- Try it
Where a line holds the word "asserts", copy it from the records.

┌──

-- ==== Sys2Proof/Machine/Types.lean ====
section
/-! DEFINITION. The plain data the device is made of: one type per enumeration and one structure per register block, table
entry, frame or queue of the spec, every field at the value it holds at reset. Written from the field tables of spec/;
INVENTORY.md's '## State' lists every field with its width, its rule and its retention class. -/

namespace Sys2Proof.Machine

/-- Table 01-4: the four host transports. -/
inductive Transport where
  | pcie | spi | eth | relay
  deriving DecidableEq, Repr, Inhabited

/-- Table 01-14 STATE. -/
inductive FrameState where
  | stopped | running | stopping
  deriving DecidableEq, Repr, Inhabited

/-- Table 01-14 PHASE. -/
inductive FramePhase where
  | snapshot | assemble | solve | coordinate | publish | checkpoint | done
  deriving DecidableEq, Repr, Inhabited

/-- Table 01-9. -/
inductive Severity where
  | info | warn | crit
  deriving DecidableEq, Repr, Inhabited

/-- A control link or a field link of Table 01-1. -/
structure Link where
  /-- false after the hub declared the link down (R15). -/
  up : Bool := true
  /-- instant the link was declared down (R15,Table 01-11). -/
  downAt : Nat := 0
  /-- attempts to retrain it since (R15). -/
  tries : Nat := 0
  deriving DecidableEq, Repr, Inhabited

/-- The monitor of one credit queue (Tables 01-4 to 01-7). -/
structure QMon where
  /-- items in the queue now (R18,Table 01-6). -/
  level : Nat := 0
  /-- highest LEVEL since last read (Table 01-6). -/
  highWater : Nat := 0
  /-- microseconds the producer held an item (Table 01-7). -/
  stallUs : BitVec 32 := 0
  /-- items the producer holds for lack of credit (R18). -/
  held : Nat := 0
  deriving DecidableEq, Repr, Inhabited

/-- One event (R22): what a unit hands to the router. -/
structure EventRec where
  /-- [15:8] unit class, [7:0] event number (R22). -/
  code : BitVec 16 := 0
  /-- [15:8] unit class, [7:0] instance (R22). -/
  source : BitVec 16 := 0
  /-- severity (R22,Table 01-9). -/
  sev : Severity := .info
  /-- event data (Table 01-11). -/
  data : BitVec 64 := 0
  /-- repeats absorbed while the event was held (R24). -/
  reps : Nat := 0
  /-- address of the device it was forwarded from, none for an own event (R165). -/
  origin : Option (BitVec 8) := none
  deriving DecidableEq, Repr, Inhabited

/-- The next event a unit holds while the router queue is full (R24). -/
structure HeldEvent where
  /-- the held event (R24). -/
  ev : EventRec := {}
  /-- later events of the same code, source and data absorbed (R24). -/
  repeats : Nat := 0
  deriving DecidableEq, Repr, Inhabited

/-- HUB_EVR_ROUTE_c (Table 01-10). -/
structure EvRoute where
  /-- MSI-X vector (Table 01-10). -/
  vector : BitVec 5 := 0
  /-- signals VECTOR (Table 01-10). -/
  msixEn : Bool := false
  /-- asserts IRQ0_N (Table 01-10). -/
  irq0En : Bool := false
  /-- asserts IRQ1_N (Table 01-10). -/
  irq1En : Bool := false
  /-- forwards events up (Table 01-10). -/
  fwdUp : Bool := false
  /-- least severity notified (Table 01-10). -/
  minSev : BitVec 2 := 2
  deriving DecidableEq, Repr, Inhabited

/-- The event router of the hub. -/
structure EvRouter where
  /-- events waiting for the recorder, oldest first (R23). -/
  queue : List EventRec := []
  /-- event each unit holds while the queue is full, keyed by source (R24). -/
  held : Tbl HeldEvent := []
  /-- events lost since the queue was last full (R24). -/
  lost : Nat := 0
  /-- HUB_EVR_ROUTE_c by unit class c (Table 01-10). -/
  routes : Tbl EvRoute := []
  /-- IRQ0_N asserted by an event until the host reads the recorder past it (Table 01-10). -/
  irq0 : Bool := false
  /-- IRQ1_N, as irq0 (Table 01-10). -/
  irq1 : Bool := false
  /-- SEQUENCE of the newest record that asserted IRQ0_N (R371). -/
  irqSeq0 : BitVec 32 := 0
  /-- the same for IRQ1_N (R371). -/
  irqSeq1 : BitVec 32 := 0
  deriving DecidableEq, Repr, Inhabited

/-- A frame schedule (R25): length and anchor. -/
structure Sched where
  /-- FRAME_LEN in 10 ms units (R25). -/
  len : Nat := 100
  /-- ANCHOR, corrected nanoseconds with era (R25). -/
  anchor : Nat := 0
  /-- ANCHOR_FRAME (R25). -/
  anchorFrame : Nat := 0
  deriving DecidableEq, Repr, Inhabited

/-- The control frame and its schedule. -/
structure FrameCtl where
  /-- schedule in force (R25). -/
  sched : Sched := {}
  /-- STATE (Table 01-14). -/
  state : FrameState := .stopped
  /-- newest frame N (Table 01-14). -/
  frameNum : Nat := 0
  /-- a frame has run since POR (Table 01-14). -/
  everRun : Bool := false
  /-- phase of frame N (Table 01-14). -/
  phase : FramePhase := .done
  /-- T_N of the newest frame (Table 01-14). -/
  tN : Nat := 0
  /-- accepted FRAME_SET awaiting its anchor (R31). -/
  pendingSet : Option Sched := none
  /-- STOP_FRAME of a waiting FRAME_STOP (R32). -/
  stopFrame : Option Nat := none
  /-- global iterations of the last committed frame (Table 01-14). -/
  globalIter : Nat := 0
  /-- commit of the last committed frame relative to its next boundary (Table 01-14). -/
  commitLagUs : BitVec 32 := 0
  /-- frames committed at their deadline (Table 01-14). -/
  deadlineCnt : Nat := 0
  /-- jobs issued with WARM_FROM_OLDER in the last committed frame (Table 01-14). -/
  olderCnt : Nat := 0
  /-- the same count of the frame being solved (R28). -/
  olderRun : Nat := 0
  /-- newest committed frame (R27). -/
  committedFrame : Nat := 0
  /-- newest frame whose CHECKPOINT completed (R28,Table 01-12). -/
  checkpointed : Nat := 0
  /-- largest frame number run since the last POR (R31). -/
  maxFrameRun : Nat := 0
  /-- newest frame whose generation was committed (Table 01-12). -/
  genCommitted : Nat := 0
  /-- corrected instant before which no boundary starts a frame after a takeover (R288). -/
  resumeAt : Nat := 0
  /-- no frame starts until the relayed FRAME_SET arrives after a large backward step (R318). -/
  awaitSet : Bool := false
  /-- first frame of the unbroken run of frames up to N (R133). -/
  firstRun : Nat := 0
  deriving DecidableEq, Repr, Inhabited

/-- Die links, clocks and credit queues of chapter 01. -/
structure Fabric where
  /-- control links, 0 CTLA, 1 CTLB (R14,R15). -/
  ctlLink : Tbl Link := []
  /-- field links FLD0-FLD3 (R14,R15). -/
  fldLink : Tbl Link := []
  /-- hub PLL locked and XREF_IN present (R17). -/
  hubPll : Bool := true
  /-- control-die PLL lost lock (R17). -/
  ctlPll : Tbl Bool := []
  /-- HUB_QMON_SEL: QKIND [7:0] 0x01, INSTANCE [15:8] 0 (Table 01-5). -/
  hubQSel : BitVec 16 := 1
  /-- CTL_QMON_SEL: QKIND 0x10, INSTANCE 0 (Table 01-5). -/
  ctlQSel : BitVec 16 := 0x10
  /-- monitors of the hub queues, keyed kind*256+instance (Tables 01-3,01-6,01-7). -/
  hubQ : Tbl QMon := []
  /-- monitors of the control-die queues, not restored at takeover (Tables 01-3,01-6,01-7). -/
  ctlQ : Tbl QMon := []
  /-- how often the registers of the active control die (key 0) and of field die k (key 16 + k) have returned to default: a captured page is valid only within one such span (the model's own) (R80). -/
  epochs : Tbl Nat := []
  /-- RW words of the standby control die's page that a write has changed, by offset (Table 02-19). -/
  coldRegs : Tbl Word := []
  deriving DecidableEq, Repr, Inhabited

└──

- Output of the exercise
  /-- asserts IRQ0_N (Table 01-10). -/
  /-- asserts IRQ1_N (Table 01-10). -/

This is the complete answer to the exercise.